Set Operations#
Function |
Description |
---|---|
Combine the distinct result sets of two or more SELECT statements. The final result set will have no duplicate rows. |
|
Combine the complete result sets of two or more SELECT statements. The final result set will be composed of all rows from each query. |
|
Combine the result sets of two or more SELECT statements, aligning columns
by name instead of by ordinal position; if |
UNION#
Combine the distinct result sets of two or more SELECT statements. The final result set will have no duplicate rows.
Example:
lf1 = pl.LazyFrame({
"id": [1, 2, 3],
"name": ["Alice", "Bob", "Charlie"],
})
lf2 = pl.LazyFrame({
"id": [2, 3, 4],
"age": [30, 25, 45],
"name": ["Bob", "Charlie", "David"],
})
lf_union = pl.sql("""
SELECT id, name FROM df1
UNION
SELECT id, name FROM df2
""").sort(by="id").collect()
# shape: (4, 2)
# ┌─────┬─────────┐
# │ id ┆ name │
# │ --- ┆ --- │
# │ i64 ┆ str │
# ╞═════╪═════════╡
# │ 1 ┆ Alice │
# │ 2 ┆ Bob │
# │ 3 ┆ Charlie │
# │ 4 ┆ David │
# └─────┴─────────┘
UNION ALL#
Combine the complete result sets of two or more SELECT statements. The final result set will be composed of all rows from each query.
Example:
lf_union_all = pl.sql("""
SELECT id, name FROM df1
UNION ALL
SELECT id, name FROM df2
""").sort(by="id").collect()
# shape: (6, 2)
# ┌─────┬─────────┐
# │ id ┆ name │
# │ --- ┆ --- │
# │ i64 ┆ str │
# ╞═════╪═════════╡
# │ 1 ┆ Alice │
# │ 2 ┆ Bob │
# │ 2 ┆ Bob │
# │ 3 ┆ Charlie │
# │ 3 ┆ Charlie │
# │ 4 ┆ David │
# └─────┴─────────┘
UNION BY NAME#
Combine the result sets of two or more SELECT statements, aligning columns
by name instead of by ordinal position; if ALL
is omitted the final result
will have no duplicate rows.

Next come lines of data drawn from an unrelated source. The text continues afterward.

-- ==== Sys2Proof/Machine/Cfg.lean ====
section
/-! DEFINITION. The commands of family 0x0B (R443 to R452): banks, schedules, images, seasons and salvos. -/

namespace Sys2Proof.Machine

/-! ### Words (R430, R449) -/

/-- The 16 bytes of a verdict. -/
def verdictBytes (v : Verdict) : List Byte :=
  le 4 v.index ++ le 2 v.opcode ++ le 2 v.status ++ le 2 v.detail ++ le 1 v.unit ++ le 1 0 ++ le 4 v.epoch

def cfgStatusWord (d : Dev) : Nat :=
  fld d.cfg.season 27 5 + fld (tfind d.cfg.alm fun x => decide (x.state ≠ 0)).length 18 9
    + fld (b2n (d.cfg.alm.any fun x => decide (x.2.state = 2))) 17 1

def bankStatusWord (b : Nat) (d : Dev) : Nat :=
  let x := bank b d
  fld x.state 29 3 + fld x.changes.length 12 17 + fld x.entry 3 9

/-- The four words of a bank. -/
def bankWords (b : Nat) (d : Dev) : List Nat :=
  let v := (bank b d).verdict
  [bankStatusWord b d, v.index, fld v.opcode 16 16 + fld v.status 0 16, fld v.detail 16 16 + fld v.unit 8 8]

/-- The eight words of an Almanac entry; the last is reserved. -/
def almWords (e : Nat) (d : Dev) : List Nat :=
  let x := almEntry e d
  let t := t96 x.instant
  [fld x.state 30 2 + fld x.action 28 2 + fld x.arg 20 8, x.label, x.period, x.count,
   t % 2 ^ 32, t / 2 ^ 32 % 2 ^ 32, t / 2 ^ 64 % 2 ^ 32, 0]

/-- The five words of the commit record. -/
def lastWords (d : Dev) : List Nat :=
  let t := t96 d.cfg.lastT
  [t % 2 ^ 32, t / 2 ^ 32 % 2 ^ 32, t / 2 ^ 64 % 2 ^ 32, fld d.cfg.lastEntry 23 9, d.cfg.lastChanges]

/-! ### Accepting a change outside a bank -/

/-- A command accepted outside a bank takes effect at its point (R438 and the family chapters): now, or when that
comes. -/
def acceptAt (p : Point) (c : CmdSpec) (a : Args) (d : Dev) : Nat × Dev :=
  match p with
  | .now => runSpec c a false d
  | q => (ocNone, { d with cfg.waiting := d.cfg.waiting ++ [⟨q, ⟨c.opcode, a.payload⟩, none, false⟩] })

/-! ### Bank commands (R424 to R427) -/

/-- The bank field and three reserved bytes. -/
def bankFields : List Fld := [rng 0 1 0 3, res 1 3]

def wrongState (b s : Nat) (d : Dev) : Option (Nat × Nat) := refuseIf (decide ((bank b d).state ≠ s)) 0x0010

def cmdCfgBankOpen : CmdSpec where
  opcode := 0x0B01
  len := len 4
  fields _ := bankFields
  check a d := wrongState (u8 a.payload 0) 0 d
  apply a d := updBank (u8 a.payload 0) (fun _ => { state := 1 }) d

/-- The check of an OPEN bank begins (R427). -/
def startCheck (sealing : Bool) (a : Args) (d : Dev) : Dev :=
  updBank (u8 a.payload 0) (fun x => { x with state := 2, told := false, sealing := sealing, mbx := a.mbx, tag := a.tag }) d

def cmdCfgBankSeal : CmdSpec where
  opcode := 0x0B02
  len := len 4
  fields _ := bankFields
  check a d := wrongState (u8 a.payload 0) 1 d
  apply := startCheck true
  reply _ _ _ := { status := 1 }

def cmdCfgBankCheck : CmdSpec where
  opcode := 0x0B03
  len := len 4
  fields _ := bankFields
  check a d := wrongState (u8 a.payload 0) 1 d
  apply := startCheck false
  reply _ _ _ := { status := 1 }

def cmdCfgBankTruncate : CmdSpec where
  opcode := 0x0B04
  len := len 8
  fields _ := bankFields
  check a d := wrongState (u8 a.payload 0) 1 d
  apply a d := updBank (u8 a.payload 0) (fun x => { x with changes := x.changes.take (u32 a.payload 4) }) d
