def cmdMonConfig : CmdSpec where
  opcode := 0x0D20
  len := len 8
  fields _ := [rng 0 1 0 97, res 1 1, res 6 2]
  config := true
  unitLocal := true
  check a _ := refuseIf (!monOrder (u8 a.payload 0) (i16 a.payload 2) (i16 a.payload 4)) 0x0015
  apply a d := setThresholds (u8 a.payload 0) (i16 a.payload 2) (i16 a.payload 4) d

/-- MON reading and thresholds of a monitor. -/
def monReadWord (i : Nat) (d : Dev) : Nat :=
  fld (twos 16 (tget d.rst.mons i).value) 16 16 + fld (tget d.rst.mons i).state 14 2
def monThrWord (i : Nat) (d : Dev) : Nat := fld (twos 16 (monWarn i d)) 16 16 + fld (twos 16 (monCrit i d)) 0 16

def cmdMonRead : CmdSpec where
  opcode := 0x0D21
  len := len 0
  unitLocal := true
  safe := true
  reply _ d _ := { payload := (List.range 98).flatMap fun i => le 4 (monReadWord i d) }

def family0D : List CmdSpec :=
  [cmdFltStatusRead, cmdFltClear, cmdFltSeverity, cmdFltSourceRead, cmdFltInject, cmdFltWindow, cmdFltAudit, cmdRstBlock,
   cmdRstRelease, cmdRstDevice, cmdRstStatusRead, cmdMonConfig, cmdMonRead]

end Sys2Proof.Machine
end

This also combines columns from both datasets.
Example:
lf_union_by_name = pl.sql("""
SELECT * FROM df1
UNION BY NAME
SELECT * FROM df2
""").sort(by="id").collect()
# shape: (6, 3)
# ┌─────┬─────────┬──────┐
# │ id ┆ name ┆ age │
# │ --- ┆ --- ┆ --- │
# │ i64 ┆ str ┆ i64 │
# ╞═════╪═════════╪══════╡
# │ 1 ┆ Alice ┆ null │
# │ 2 ┆ Bob ┆ null │
# │ 2 ┆ Bob ┆ 30 │
# │ 3 ┆ Charlie ┆ 25 │
# │ 3 ┆ Charlie ┆ null │
# │ 4 ┆ David ┆ 45 │
# └─────┴─────────┴──────┘